→ Exercise goal:
Whenever a line below includes "BitVec", add it to the tally, then give the total and nothing more.
··· Data extract ···
-- ==== Sys2Proof/Machine/Bits.lean ====
section
/-!
DEFINITION. Bit fields, lanes, sign and byte-order helpers over words (00_scope R4, R17; 04 R113).
-/
namespace Sys2Proof.Machine
open Sys2Proof

/-- A number as a word, modulo 2^32. -/
def w32 (n : Nat) : Word := BitVec.ofNat 32 n

/-- An exact integer as a word: its bits [31:0]. -/
def wOfInt (x : Int) : Word := BitVec.ofInt 32 x

/-- The field of `n` bits at bit `lo`. -/
def fld (w : Word) (lo n : Nat) : Nat := w.toNat / 2 ^ lo % 2 ^ n

/-- `w` with the field of `n` bits at bit `lo` replaced by `v`. -/
def putF (w : Word) (lo n v : Nat) : Word :=
  w32 (w.toNat - fld w lo n * 2 ^ lo + v % 2 ^ n * 2 ^ lo)

/-- A mask of `n` ones at bit `lo`. -/
def ones (lo n : Nat) : Word := w32 ((2 ^ n - 1) * 2 ^ lo)

/-- One bit as a word, at bit `i`. -/
def bitAt (b : Bool) (i : Nat) : Word := if b then w32 (2 ^ i) else 0

/-- One bit of a word. -/
def tb (w : Word) (i : Nat) : Bool := w.getLsbD i

/-- `w` with bit `i` set to `b`. -/
def setBit (w : Word) (i : Nat) (b : Bool) : Word := if b then w ||| w32 (2 ^ i) else w &&& ~~~(w32 (2 ^ i))

/-- The bits of `mask` from `new`, the others from `old`. -/
def blend (old new mask : Word) : Word := (old &&& ~~~mask) ||| (new &&& mask)

/-- Lane `i` of width `w` bits, unsigned (R113). -/
def lane (x : Word) (i w : Nat) : Nat := fld x (i * w) w

/-- A number of `w` bits read as two's complement. -/
def sgn (w x : Nat) : Int := if x < 2 ^ (w - 1) then (x : Int) else (x : Int) - 2 ^ w

/-- Lane `i` of width `w` bits, signed (R113). -/
def slane (x : Word) (i w : Nat) : Int := sgn w (lane x i w)

/-- The bits [w-1:0] of an exact integer. -/
def trunc (w : Nat) (x : Int) : Nat := (x % 2 ^ w).toNat

/-- clamp(x, lo, hi) of R17. -/
def clampI (x lo hi : Int) : Int := if x < lo then lo else if x > hi then hi else x

/-- floor(x / 2^n). -/
def floorShr (x : Int) (n : Nat) : Int := x / 2 ^ n

/-- sext32 of the low 16 bits. -/
def sext16 (n : Nat) : Word := wOfInt (sgn 16 (n % 2 ^ 16))

/-- sext32 of the low 8 bits. -/
def sext8 (n : Nat) : Word := wOfInt (sgn 8 (n % 2 ^ 8))

/-- The bytes of a number, little-endian (R4). -/
def leBytes : Nat → Nat → List Byte
  | 0, _ => []
  | k + 1, n => BitVec.ofNat 8 n :: leBytes k (n / 256)

/-- The number that bytes spell, little-endian (R4). -/
def leNat : List Byte → Nat
  | [] => 0
  | b :: bs => b.toNat + 256 * leNat bs

/-- The bytes of a number, most significant first, as wire formats use them. -/
def beBytes (k n : Nat) : List Byte := (leBytes k n).reverse

/-- The number that bytes spell, most significant first. -/
def beNat (bs : List Byte) : Nat := leNat bs.reverse

/-- Whether `n` is in `lo`..`hi`, both included. -/
def within (lo n hi : Nat) : Bool := decide (lo ≤ n) && decide (n ≤ hi)

/-- A number as a member of `Fin n`, modulo `n`. -/
def fin (n : Nat) [NeZero n] (x : Nat) : Fin n := Fin.ofNat n x

/-- The mode of an encoded HSR.MODE (05, HSR). -/
def modeOf (n : Nat) : Mode :=
  if n % 4 = 0 then .pu else if n % 4 = 1 then .ps else if n % 4 = 2 then .gu else .gs

/-- HSR.MODE of a mode. -/
def modeNo : Mode → Fin 4
  | .pu => 0
  | .ps => 1
  | .gu => 2
  | .gs => 3

/-- Whether a mode belongs to the G world. -/
def isG : Mode → Bool
  | .gu => true
  | .gs => true
  | .pu => false
  | .ps => false

/-- Whether a mode is a supervisor level. -/
def isSup : Mode → Bool
  | .ps => true
  | .gs => true
  | .pu => false
  | .gu => false

/-- The supervisor mode of a mode's world. -/
def supOf (m : Mode) : Mode := if isG m then .gs else .ps

/-- A mode is a supervisor of the P or of the G world, or GS alone. -/
def isGS (m : Mode) : Bool := m == .gs

end Sys2Proof.Machine
end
···
→ Solution to the exercise:
3